- **Exercise details**: Of all the entries below, only the lines from the one with "obtain ⟨hframe, hstack⟩ := swept_reach" up to and including the one with "rintro ⟨hlt, hk⟩" are to be duplicated exactly.

Collected data
....
/-- The dispatch of a known cue that does not reach the station (R4). -/
theorem dispatchFire_elsewhere {cue : Nat} {s : State} (hknown : knownCue s cue = true)
    (hzone : zoneTest s (cueRecord s cue).zoneMask = false) (trim : Byte) (edge order : Word) :
    dispatchFire cue trim edge order s = (chokeStage (cueRecord s cue) (setLastAccepted cue edge s), .notHere) := by
  rw [← zoneTest_congr (s := s) (t := chokeStage (cueRecord s cue) (setLastAccepted cue edge s))
    (chokeStage_outputs _ _)] at hzone
  simp only [dispatchFire, hknown, hzone, if_true, Bool.false_eq_true, if_false]

/-- The choke stage of a group reaches the pool and the requests alone, and keeps entries of other groups from the bottom up. -/
theorem chokeStage_reach {c : CueRecord} (h : c.choke ≠ 0) (s : State) :
    chokeStage c s = { s with pool := (chokeStage c s).pool, fetch := (chokeStage c s).fetch } ∧
      (chokeStage c s).pool.stack <:+ s.pool.stack.filter fun e => (cueRecord s e.cue).choke != c.choke := by
  obtain ⟨hframe, hstack⟩ := swept_reach ownRelease_turn _ s _ (chokeStage_sweep h s)
  have hfilter : (s.pool.stack.filter fun e => !decide ((cueRecord s e.cue).choke = c.choke)) =
      s.pool.stack.filter fun e => (cueRecord s e.cue).choke != c.choke :=
    List.filter_congr fun e _ => by rw [Bool.eq_iff_iff]; simp
  rw [hfilter] at hstack
  exact ⟨hframe, hstack⟩

/-- Settles O21: stages 1 and 4 by the branches of the dispatcher, the choke stage slot by slot. -/
theorem unknownAndElsewhere : Obligations.UnknownAndElsewhere := by
  unfold Obligations.UnknownAndElsewhere
  refine ⟨fun cue trim edge order s => ⟨fun h => ?_, fun hcue hkind hzone => ?_⟩,
    fun c s => ⟨fun h => if_pos h, fun h => ?_⟩⟩
  · have hunknown : knownCue s cue = false := by
      rw [Bool.eq_false_iff, ne_eq, knownCue_iff]
      rintro ⟨hlt, hk⟩
      rcases h with h | h
      · exact absurd hlt (Nat.not_lt_of_le h)
      · exact hk h
    simp [dispatchFire, hunknown]
  · have hknown : knownCue s cue = true := (knownCue_iff _ _).mpr ⟨hcue, hkind⟩
    refine dispatchFire_elsewhere hknown ?_ trim edge order
    rw [Bool.eq_false_iff, ne_eq, zoneTest_iff]
    rintro ⟨o, ho⟩
    exact Bool.false_ne_true ((hzone o).symm.trans ho)
  · have hne : c.choke ≠ 0 := Nat.ne_of_gt h
    obtain ⟨hframe, hstack⟩ := chokeStage_reach hne s
    refine ⟨hstack, fun i => ?_, fun i hs hc => (chokeStage_groupFree hne s).1 i ⟨hs, hc⟩, hframe⟩
    obtain ⟨hnamed, hother⟩ := chokeStage_slot hne s i
    exact ⟨hnamed, fun hn => (hother hn).1⟩

end Sys2Proof.Machine
end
....
- **Output below**:
  obtain ⟨hframe, hstack⟩ := swept_reach ownRelease_turn _ s _ (chokeStage_sweep h s)
  have hfilter : (s.pool.stack.filter fun e => !decide ((cueRecord s e.cue).choke = c.choke)) =
      s.pool.stack.filter fun e => (cueRecord s e.cue).choke != c.choke :=
    List.filter_congr fun e _ => by rw [Bool.eq_iff_iff]; simp
  rw [hfilter] at hstack
  exact ⟨hframe, hstack⟩

/-- Settles O21: stages 1 and 4 by the branches of the dispatcher, the choke stage slot by slot. -/
theorem unknownAndElsewhere : Obligations.UnknownAndElsewhere := by
  unfold Obligations.UnknownAndElsewhere
  refine ⟨fun cue trim edge order s => ⟨fun h => ?_, fun hcue hkind hzone => ?_⟩,
    fun c s => ⟨fun h => if_pos h, fun h => ?_⟩⟩
  · have hunknown : knownCue s cue = false := by
      rw [Bool.eq_false_iff, ne_eq, knownCue_iff]
      rintro ⟨hlt, hk⟩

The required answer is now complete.